Question

If we have the result as the title, then I can solve my real question. The original question was stated as follows.

In a paper I found the following lemma：

Let $S$ be a nonsingular projective surface, $R\in PicS$ a divisor with $R^2>0$ . Let

$(E_{i})$ be the family of distinct curves such that $R\cdot E_{i}=0$.

Then the $E_{i}$ are numerically independent.

The proof just says that the result follows from Hodge Index Theorem. But I cant see how. HIT just assert that the intersection matrix $(E_i.E_j)$ is negative semidefinite. Why $E_i$ can't be numerically dependent?

Any hint is welcome. Thanks a lot.

Answer 1

The answer already given here seems to assume the E_i are pairwise disjoint, which I didn't take to be the case from your question.

To get the result in general, I think you need to use the additional fact that an effective divisor can never be numerically trivial (since it will have positive intersection with an ample divisor.) Then take a hypothetical numerical relation among the E_i. By the above, it must have both positive and negative coefficients. Group them to get a relation like

$\sum a_i E_i = \sum b_j E_j $ (modulo numerical equivalence)

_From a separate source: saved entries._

-- ==== Sys2Proof/Tests/Slice0.lean ====
section
/-! SUPPORT. Small tests: the checks of a control word, one word of every function written out from
30_encoding.md, vectors of 95_test_vectors.md for each function, and a witness of the hypotheses of every
statement that has some. -/

namespace Sys2Proof.Tests

open Sys2Proof Sys2Proof.Machine

/-! ## Well-formedness: each check refuses an ill-formed control word (30_encoding.md R56) -/

theorem test_wellFormed_accepts_div_x_e : (Fields.ofWord 0x0057).wellFormed = true := by decide
theorem test_wellFormed_refuses_rsv : (Fields.mk 1 0 1 4).rsvOk = false ∧ (Fields.mk 1 0 1 4).wellFormed = false := by decide
theorem test_wellFormed_refuses_prec : (Fields.mk 0 0 3 4).precOk = false ∧ (Fields.mk 0 0 3 4).wellFormed = false := by decide
theorem test_wellFormed_refuses_fn : (Fields.mk 0 0 1 0xB).fnOk = false ∧ (Fields.mk 0 0 1 0xB).wellFormed = false := by decide

/-! ## Decoding, one word for each function: RSV (9 bits), XE, PREC (2), FN (4) (30_encoding.md R51, R52) -/

theorem test_decode_unpk : decode 0b000000000_0_01_0000 = .ok (.unpk .x false) := by rfl
theorem test_decode_pack : decode 0b000000000_1_01_0001 = .ok (.pack .x true) := by rfl
theorem test_decode_norm : decode 0b000000000_0_10_0010 = .ok (.norm .t false) := by rfl
theorem test_decode_rnd : decode 0b000000000_0_00_0011 = .ok (.rnd .f false) := by rfl
theorem test_decode_add : decode 0b000000000_0_01_0100 = .ok (.add .x false) := by rfl
theorem test_decode_sub : decode 0b000000000_1_01_0101 = .ok (.sub .x true) := by rfl
theorem test_decode_mpy : decode 0b000000000_0_00_0110 = .ok (.mpy .f false) := by rfl
theorem test_decode_div : decode 0b000000000_1_01_0111 = .ok (.div .x true) := by rfl
theorem test_decode_cmpl : decode 0b000000000_1_00_1000 = .ok (.cmpl .f true) := by rfl
theorem test_decode_trnc : decode 0b000000000_0_10_1001 = .ok (.trnc .t false) := by rfl
theorem test_decode_clro : decode 0b000000000_1_10_1010 = .ok (.clro .t true) := by rfl
theorem test_table_word_needs_16_bits : decodeTableWord 16 0x14 = some (.add .x false) ∧
    decodeTableWord 16 0x10014 = none ∧ decodeTableWord 32 0x10014 = none := by decide

/-! ## One transaction of each function, from the vectors of 95_test_vectors.md -/

/-- A state with the word and the operands presented and O as given. -/
def presented (w : Word) (o : OFlag) (a b : Option Working) (pi : List Word) : State :=
  { State.reset with cw := some w, o := o, a := a, b := b, pi := pi }

/-- The step answers a next state with these outputs. -/
def drives (r : Result) (o : OFlag) (y : Option Working) (po : Option (List Word)) (st : Status) : Bool :=
  match r with
  | .next s => decide (s.o = o) && decide (s.y = y) && decide (s.po = po) && decide (s.st = some st)
  | .fault _ => false
  | .refused _ => false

with the a's and b's positive and all of the E_i and E_j distinct from each other. If you call the left and right hand sides of this equation A and B, then you have that $A^2<0$ since it's a nonzero element and the intersection pairing is negative definite, but $A \cdot B \geq 0$ since all the curves intersect properly. This contradicts $A\equiv B$.

Answer 2

Hodge index tehorem for surfaces asserts that in the intersection quadratic form on $\mathrm{Num}(X)$, ther eis exactly one positive square. Hence, the restriction of this form to the orthogonal complement of $R$ must be negative definite. The classes of $E_i$ are pairwise orthogonal, and the quadratic form on the space defined by them in negative definite. Hence, these clacces are linearly independent.